* **Work to be completed**
Stop after the line that contains "R162, R165: the"; until then, restate each line of the entries word for word from the very first.

* **Record set**
/-- R168: exactly one byte value with a non-zero count; its code is then "0". -/
def Obligations.TbuildOfOneSymbol : Prop :=
  ∀ (s : State) (b : Byte), s.accepting → s.valid.freq = true → s.freq.get b ≠ 0 →
    (∀ c, c ≠ b → s.freq.get c = 0) →
    ∃ t : State, exec .tbuild s = .next t ∧ t.status = none ∧ t.root = some 1 ∧ t.nodeCount = 2 ∧
      t.node = [{ kind := .leaf, left := none, right := none, sym := b, weight := s.freq.get b },
                { kind := .internal, left := some 0, right := none, sym := 0, weight := s.freq.get b }] ∧
      t.list = [1] ∧ t.listLen = 1 ∧ t.valid.tree = true ∧
      ∃ u, exec .cderive t = .next u ∧ u.code.get b = [false]

/-- R162, R165: the leaves in ascending byte-value order at `NODE[0 .. k-1]`, the internal nodes at `k` to
`2k - 2` with both children below them, the root last, one element left in `LIST`. -/
def Obligations.TbuildAllocatesLeavesThenMerges : Prop :=
  ∀ s : State, s.accepting → s.valid.freq = true →
    let k := (counted s.freq).length
    2 ≤ k →
    ∃ t : State, exec .tbuild s = .next t ∧ t.status = none ∧
      t.valid = { Valid.allClear with freq := true, tree := true } ∧
      t.nodeCount.toNat = 2 * k - 1 ∧ t.node.length = 2 * k - 1 ∧
      t.root = some (BitVec.ofNat 17 (2 * k - 2)) ∧ t.list = [BitVec.ofNat 17 (2 * k - 2)] ∧
      t.listLen = 1 ∧
      (∀ (j : Nat) (b : Byte) (w : Count), (counted s.freq)[j]? = some (b, w) →
        t.node[j]? = some { kind := .leaf, left := none, right := none, sym := b, weight := w }) ∧
      (∀ j : Nat, k ≤ j → j < 2 * k - 1 → ∃ (l r : NodeIx) (w : Count),
        t.node[j]? = some { kind := .internal, left := some l, right := some r, sym := 0, weight := w } ∧
        l.toNat < j ∧ r.toNat < j)

/-- R169, R170, R162: from any counts, the arena comes to hold a tree of one of the three shapes, whose leaves
are the counted byte values, each once, and whose every weight is the sum of its children's. `FREQ` is kept. -/
def Obligations.TbuildBuildsAWeightedTree : Prop :=
  ∀ s : State, s.accepting → s.valid.freq = true →
    ∃ (t : State) (T : HTree), exec .tbuild s = .next t ∧ t.status = none ∧ t.freq = s.freq ∧
      t.valid = { Valid.allClear with freq := true, tree := true } ∧ TreeOf t T

/-- R163, R167: the sorted insertion. The new index goes behind the first element, seen from the tail, whose
weight is not strictly less; a list sorted descending stays sorted. -/
def Obligations.InsertionStopsBehindEqualWeights : Prop :=
  ∀ (w : NodeIx → Count) (i : NodeIx) (l : List NodeIx),
    (∃ front back, l = front ++ back ∧ insertSorted w i l = front ++ i :: back ∧
      (∀ x ∈ back, w x < w i) ∧ (∀ x, front.getLast? = some x → w i ≤ w x)) ∧
    (l.Pairwise (fun x y => w y ≤ w x) → (insertSorted w i l).Pairwise (fun x y => w y ≤ w x))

* **Output below**
/-- R168: exactly one byte value with a non-zero count; its code is then "0". -/
def Obligations.TbuildOfOneSymbol : Prop :=
  ∀ (s : State) (b : Byte), s.accepting → s.valid.freq = true → s.freq.get b ≠ 0 →
    (∀ c, c ≠ b → s.freq.get c = 0) →
    ∃ t : State, exec .tbuild s = .next t ∧ t.status = none ∧ t.root = some 1 ∧ t.nodeCount = 2 ∧
      t.node = [{ kind := .leaf, left := none, right := none, sym := b, weight := s.freq.get b },
                { kind := .internal, left := some 0, right := none, sym := 0, weight := s.freq.get b }] ∧
      t.list = [1] ∧ t.listLen = 1 ∧ t.valid.tree = true ∧
      ∃ u, exec .cderive t = .next u ∧ u.code.get b = [false]

/-- R162, R165: the leaves in ascending byte-value order at `NODE[0 .. k-1]`, the internal nodes at `k` to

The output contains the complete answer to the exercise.